Many other Chambers of Commerce look toward Garden City as a model, said Robinson, who was named Woman of the Year by the Zonta Club of Long Island.
“They kind of hold Garden City on a pedestal and say, ‘Well, if Garden City has done this, why can’t we do this?’” Robinson said.
Her Story
Robinson said some of her favorite memories are from when she went to Garden City High School, where she was a cheerleader. After graduating, she went to Endicott College in Massachusetts, where she majored in retail advertising and marketing and won their advertising award. She placed second in the nation in a college marketing contest by Gem Razors.

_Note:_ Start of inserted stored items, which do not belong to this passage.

/-- A word that starts nothing is over at its acceptance (R148, R162). -/
theorem exists_ready_of_no_start {w : Word} (hhost : s.host = promptHost (w :: ws))
    (hstart : wordStart p w s.sequencer = s.sequencer) :
    ∃ t, cycles (stepAt p) 1 s = .next t ∧ t.sequencer.busy = false ∧ t.host = promptHost ws :=
  ⟨_, cycles_succ (stepAt_of_promptHost hready hhost) rfl, (congrArg Sequencer.busy hstart).trans hready,
    congrArg List.tail hhost⟩

include hinv

/-- A ready block takes an ENC command, and completes it after R109's cycles and those of an IDLE before it. -/
theorem exists_ready_of_enc {i : Instr} (henc : isEnc i = true) (hhost : s.host = promptHost (encode i :: ws)) :
    ∃ n t, n ≤ 216 * p.div + 4 ∧ cycles (stepAt p) n s = .next t ∧ t.sequencer.busy = false ∧
      t.host = promptHost ws := by
  have hcoh := hinv.coherent
  have hquiet := hcoh.isQuiet hready
  obtain ⟨n, t, hn, hrun, ht⟩ := (plays_acceptEdge henc hquiet hready).exists_ready (coherent_acceptEdge henc hquiet)
    (congrArg List.tail hhost)
  refine ⟨n + 1, t, ?_, cycles_succ (stepAt_of_promptHost hready hhost) hrun, ht⟩
  have hlen := encLevels_length p s.serializer henc
  have hbusy := encBusyCycles_le p i
  have hleft := cyclesLeft_le (p := p) hinv.shBits_le
  rw [idleDelay] at hlen
  omega

/-- A ready block takes the word presented, and is ready again within a bound. -/
theorem exists_ready_of_word (hp : p.countersOk = true) {w : Word} (hhost : s.host = promptHost (w :: ws)) :
    ∃ n t, n ≤ 216 * p.div + p.latchHoldCycles + 4 ∧ cycles (stepAt p) n s = .next t ∧
      t.sequencer.busy = false ∧ t.host = promptHost ws := by
  cases hd : decode w with
  | none =>
    obtain ⟨t, ht⟩ := exists_ready_of_no_start hready hhost (wordStart_of_illegal hd)
    exact ⟨1, t, by omega, ht⟩
  | some i =>
    cases henc : isEnc i with
    | true =>
      obtain rfl := encodeDecodeRoundTrip w i hd
      obtain ⟨n, t, hn, ht⟩ := exists_ready_of_enc hinv hready henc hhost
      exact ⟨n, t, by omega, ht⟩
    | false =>
      cases i with
      | writeColor | encodeByte => cases henc
      | arm =>
        obtain ⟨t, ht⟩ := exists_ready_of_no_start hready hhost (wordStart_of_decode hd)
        exact ⟨1, t, by omega, ht⟩
      | latch =>
        obtain rfl := encodeDecodeRoundTrip w _ hd
        obtain ⟨t, hrun, hdone, -, -, hwaits⟩ := cycles_of_latch (ser := serializerEdge p)
          ((countersOk_iff p).mp hp).2 hready hhost (resetFree_promptHost ws) (Nat.zero_add _)
        exact ⟨p.latchHoldCycles + 1, t, by omega, hrun, hdone.busy,
          hwaits.trans (Function.iterate_fixed (hostWaits_promptHost ws) _)⟩

end

/-! ### The run -/

/-- With nothing more to do a ready block's serializer runs empty (R112). -/
theorem exists_runOver_of_quiet_host {p : Params} {s : State} (hcoh : Coherent p s)
    (hready : s.sequencer.busy = false) (hhost : s.host = []) :
    ∃ t, cycles (stepAt p) (s.serializer.cyclesLeft p) s = .next t ∧ t.runOver = true := by
  have hempty := (hcoh.onlyIdleLeft hready).1
  generalize hc : s.serializer.cyclesLeft p = c
  induction c generalizing s with
  | zero =>
    have hbits := (cyclesLeft_eq_zero_iff hcoh.ranges.divCnt_lt).mp hc
    exact ⟨s, rfl, (runOver_iff s).mpr ⟨hhost ▸ rfl, hready, hempty, hbits⟩⟩
  | succ c ih =>
    obtain ⟨hr, ha⟩ := ports_of_quiet_host hhost
    have hready' : (clockEdge (serializerEdge p) (txWrite p s) s).sequencer.busy = false := by
      rw [clockEdge_sequencer, sequencerEdge_idle hready, hready]
    have hleft := cyclesLeft_of_empty_buffer hcoh rfl hempty
    obtain ⟨t, hrun, hover⟩ := ih hcoh.clockEdge hready' (by rw [clockEdge_host, hhost]; rfl)
      (hcoh.clockEdge.onlyIdleLeft hready').1 (by rw [hleft, hc, Nat.add_sub_cancel])
    exact ⟨t, cycles_succ (stepAt_of_symbolsOk hcoh.symbols hr ha) hrun, hover⟩

theorem exists_runOver_of_promptHost {p : Params} (hp : p.countersOk = true) (ws : List Word) {s : State}
    (hinv : Inv p s) (hready : s.sequencer.busy = false) (hhost : s.host = promptHost ws) :
    ∃ n t, n ≤ ws.length * (216 * p.div + p.latchHoldCycles + 4) + 8 * p.div ∧
      cycles (stepAt p) n s = .next t ∧ t.runOver = true := by
  induction ws generalizing s with
  | nil =>
    obtain ⟨t, ht⟩ := exists_runOver_of_quiet_host hinv.coherent hready hhost
    exact ⟨_, t, (cyclesLeft_le hinv.shBits_le).trans (Nat.le_add_left ..), ht⟩
  | cons w ws ih =>
    obtain ⟨m, u, hm, hword, hready', hhost'⟩ := exists_ready_of_word hinv hready hp hhost
    obtain ⟨n, t, hn, hrest, hover⟩ := ih (inv_cycles hp hinv hword) hready' hhost'
    refine ⟨m + n, t, ?_, (cycles_add n hword).trans hrest, hover⟩
    rw [List.length_cons, Nat.succ_mul]
    omega

/-- Settles O54: at reset the block is ready, and meets the invariant. -/
theorem promptRunsEnd : Obligations.PromptRunsEnd := by
  intro p ws hp
  exact exists_runOver_of_promptHost hp ws (resetMeetsInvariant p _ hp) rfl rfl

end Sys2Proof.Machine
end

“They thought I was a man, and my maiden name was Franz, and they wrote, ‘Dear Mr. Franz, congratulations, you have won.’” Robinson recalls as her bright blue eyes, covered in hard contact lenses, become animated. “Oh my God, I couldn’t believe it, I was so proud of myself.”
After college, Robinson became a secretary and then an advertising copywriter at J. Walter Thompson in Manhattan. She met her husband when they both worked in Manhattan, even though they both attended Garden City High School. Robinson left her position at the advertising agency when she had her first child.
Robinson began working again when her youngest child was in Junior High, but this time as a writer for The Garden City News, for which she wrote features and a column and then as an assistant editor for the now defunct Garden City Leader.
“I always loved to write,” said Robinson, who was named Business Person of the Year by the Nassau County Council of Chambers of Commerce in 2005.
While at the Leader, Robinson, who said she has always loved fashion, created two fashion supplements. In the process of procuring advertisements for the supplements with the theme of song titles, Robinson got to know many of the business owners and managers, which she said prepared her to work for the Chamber.
In her time with the Chamber, its membership has tripled to become the largest community chamber on Long Island.
Robinson attributes her accomplishments to hard work. She created her own motto: “You do the darn bestest you can at everything you do and once you do that, there’s not a lot more you can do.”
And despite her long hours, Robinson, a self-proclaimed bagel addict, always eats dinner with her husband, Jack, a retired computer company employee. When her three kids were growing up, they always had family dinners every night by candlelight.
Robinson has eight grandchildren, and all of her children live in different states. In her little spare time, she visits her family and relaxes on the beach by her summer house out east.
As for retirement plans, Robinson does not have any.
“I always kid around and say I’ll probably die with my head on top of my papers at my desk,” she said, in a light tone. “I think sometimes in life, you go through different phases, and it’s been a long phase with the Chamber. But I feel like you usually get a signal that you’re going to turn another corner, but I just didn’t get that signal yet.”